= Alamo Scouts Training Center =

Guard Booth, Finschafen Area, New Guinea (Signal Corps Photo)

Training camp and headquarters of the U.S. Sixth Army Special Reconnaissance Unit, known as the Alamo Scouts. They served in the Southwest Pacific Theater during World War II.

Formed as a top secret ad hoc unit by the lieutenant general commanding Sixth Army, Walter Krueger, on 28 November 1943 to conduct raider and reconnaissance work in the Southwest Pacific, the Alamo Scouts performed 108 missions behind enemy lines without losing a single man killed or captured. Of the more than 700 candidates selected for training, only 138 were retained as Alamo Scouts and were formed into elite six-to-seven man teams.

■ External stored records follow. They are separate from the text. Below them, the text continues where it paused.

-- ==== Sys2Proof/Laws/State.lean ====
section
/-! SUPPORT. What each shared operation leaves alone, field by field, and what reading a table of the state gives after a write to it. -/

namespace Sys2Proof.Machine

/-- What every step of a fold leaves alone, the fold leaves alone. -/
theorem foldl_keeps {α β : Type} (g : State → β) (f : State → α → State) (h : ∀ u x, g (f u x) = g u) (l : List α) (s : State) :
    g (l.foldl f s) = g s := by
  induction l generalizing s with
  | nil => rfl
  | cons x l ih => rw [List.foldl_cons, ih, h]

/-! ### Reading a table after a write -/

@[simp] theorem State.setBox_box (s : State) (i : Nat) (v : Mailbox) (j : Nat) :
    (s.setBox i v).box j = if j = i then v else s.box j := Tab.get_put _ _ j i v

@[simp] theorem State.setArray_array (s : State) (i : Nat) (v : ArrayState) (j : Nat) :
    (s.setArray i v).array j = if j = i then v else s.array j := Tab.get_put _ _ j i v

@[simp] theorem State.setPhys_phys (s : State) (i : Nat) (v : PhysArray) (j : Nat) :
    (s.setPhys i v).phys j = if j = i then v else s.phys j := Tab.get_put _ _ j i v

@[simp] theorem State.setMotif_motif (s : State) (i : Nat) (v : MotifEntry) (j : Nat) :
    (s.setMotif i v).motif j = if j = i then v else s.motif j := Tab.get_put _ _ j i v

@[simp] theorem State.setBride_bride (s : State) (i : Nat) (v : Bride) (j : Nat) :
    (s.setBride i v).bride j = if j = i then v else s.bride j := Tab.get_put _ _ j i v

@[simp] theorem State.setSensor_sensor (s : State) (i : Nat) (v : Sensor) (j : Nat) :
    (s.setSensor i v).sensor j = if j = i then v else s.sensor j := Tab.get_put _ _ j i v

@[simp] theorem State.setIsland_island (s : State) (i : Nat) (v : Island) (j : Nat) :
    (s.setIsland i v).island j = if j = i then v else s.island j := Tab.get_put _ _ j i v

@[simp] theorem State.setMonEntry_monEntry (s : State) (i : Nat) (v : MonEntry) (j : Nat) :
    (s.setMonEntry i v).monEntry j = if j = i then v else s.monEntry j := Tab.get_put _ _ j i v

@[simp] theorem State.update_box (s : State) (m : Nat) (f : Mailbox → Mailbox) (j : Nat) :
    (s.update m f).box j = if j = m then touchBox (f (s.box m)) s.now else s.box j := Tab.get_put _ _ j m _

@[simp] theorem State.setCmd_box (s : State) (m : Nat) (f : Cmd → Cmd) (j : Nat) :
    (s.setCmd m f).box j = if j = m then { s.box m with cur := (s.box m).cur.map f } else s.box j := Tab.get_put _ _ j m _

@[simp] theorem State.setArray_box (s : State) (a : Nat) (v : ArrayState) (j : Nat) : (s.setArray a v).box j = s.box j := rfl

@[simp] theorem State.setPhys_box (s : State) (p : Nat) (v : PhysArray) (j : Nat) : (s.setPhys p v).box j = s.box j := rfl

@[simp] theorem State.setMotif_box (s : State) (m : Nat) (e : MotifEntry) (j : Nat) : (s.setMotif m e).box j = s.box j := rfl

@[simp] theorem State.setBride_box (s : State) (b : Nat) (v : Bride) (j : Nat) : (s.setBride b v).box j = s.box j := rfl

@[simp] theorem State.setSensor_box (s : State) (i : Nat) (v : Sensor) (j : Nat) : (s.setSensor i v).box j = s.box j := rfl

@[simp] theorem State.setIsland_box (s : State) (i : Nat) (v : Island) (j : Nat) : (s.setIsland i v).box j = s.box j := rfl

@[simp] theorem State.setMonEntry_box (s : State) (i : Nat) (v : MonEntry) (j : Nat) : (s.setMonEntry i v).box j = s.box j := rfl

@[simp] theorem State.toHost_box (s : State) (o : HostOut) (j : Nat) : (s.toHost o).box j = s.box j := rfl

@[simp] theorem State.count_box (s : State) (f : Counters → Counters) (j : Nat) : (s.count f).box j = s.box j := rfl

/-! ### What each operation leaves alone -/

@[simp] theorem State.setBox_port (s : State) (m : Nat) (b : Mailbox) : (s.setBox m b).port = s.port := rfl
@[simp] theorem State.setBox_log (s : State) (m : Nat) (b : Mailbox) : (s.setBox m b).log = s.log := rfl
@[simp] theorem State.setBox_counters (s : State) (m : Nat) (b : Mailbox) : (s.setBox m b).counters = s.counters := rfl
@[simp] theorem State.setBox_monitor (s : State) (m : Nat) (b : Mailbox) : (s.setBox m b).monitor = s.monitor := rfl
@[simp] theorem State.setBox_time (s : State) (m : Nat) (b : Mailbox) : (s.setBox m b).time = s.time := rfl
@[simp] theorem State.setBox_start (s : State) (m : Nat) (b : Mailbox) : (s.setBox m b).start = s.start := rfl
@[simp] theorem State.setBox_mem (s : State) (m : Nat) (b : Mailbox) : (s.setBox m b).mem = s.mem := rfl
@[simp] theorem State.setBox_arrays (s : State) (m : Nat) (b : Mailbox) : (s.setBox m b).arrays = s.arrays := rfl
@[simp] theorem State.setBox_motifs (s : State) (m : Nat) (b : Mailbox) : (s.setBox m b).motifs = s.motifs := rfl
@[simp] theorem State.setBox_seqs (s : State) (m : Nat) (b : Mailbox) : (s.setBox m b).seqs = s.seqs := rfl
@[simp] theorem State.setBox_steps (s : State) (m : Nat) (b : Mailbox) : (s.setBox m b).steps = s.steps := rfl
@[simp] theorem State.setBox_data (s : State) (m : Nat) (b : Mailbox) : (s.setBox m b).data = s.data := rfl
@[simp] theorem State.setBox_attn (s : State) (m : Nat) (b : Mailbox) : (s.setBox m b).attn = s.attn := rfl
@[simp] theorem State.setBox_knots (s : State) (m : Nat) (b : Mailbox) : (s.setBox m b).knots = s.knots := rfl
@[simp] theorem State.setBox_fabric (s : State) (m : Nat) (b : Mailbox) : (s.setBox m b).fabric = s.fabric := rfl
@[simp] theorem State.setBox_thermal (s : State) (m : Nat) (b : Mailbox) : (s.setBox m b).thermal = s.thermal := rfl
@[simp] theorem State.setBox_fw (s : State) (m : Nat) (b : Mailbox) : (s.setBox m b).fw = s.fw := rfl
@[simp] theorem State.setBox_cfg (s : State) (m : Nat) (b : Mailbox) : (s.setBox m b).cfg = s.cfg := rfl
@[simp] theorem State.setBox_islands (s : State) (m : Nat) (b : Mailbox) : (s.setBox m b).islands = s.islands := rfl
@[simp] theorem State.setBox_take (s : State) (m : Nat) (b : Mailbox) : (s.setBox m b).take = s.take := rfl
@[simp] theorem State.setBox_draws (s : State) (m : Nat) (b : Mailbox) : (s.setBox m b).draws = s.draws := rfl
@[simp] theorem State.setBox_pending (s : State) (m : Nat) (b : Mailbox) : (s.setBox m b).pending = s.pending := rfl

In less than seventeen months in the field the Alamo Scouts earned 118 combat decorations and numerous other awards. The unit was unceremoniously disbanded in late November 1945 with a war record unmatched in United States military history. In 1988 the Alamo Scouts were awarded the Special Forces Tab recognizing the unit as a forerunner of the modern Special Forces.

First Director of Training was Frederick W. Bradshaw, followed by Homer A. Williams, then by Gibson Niles.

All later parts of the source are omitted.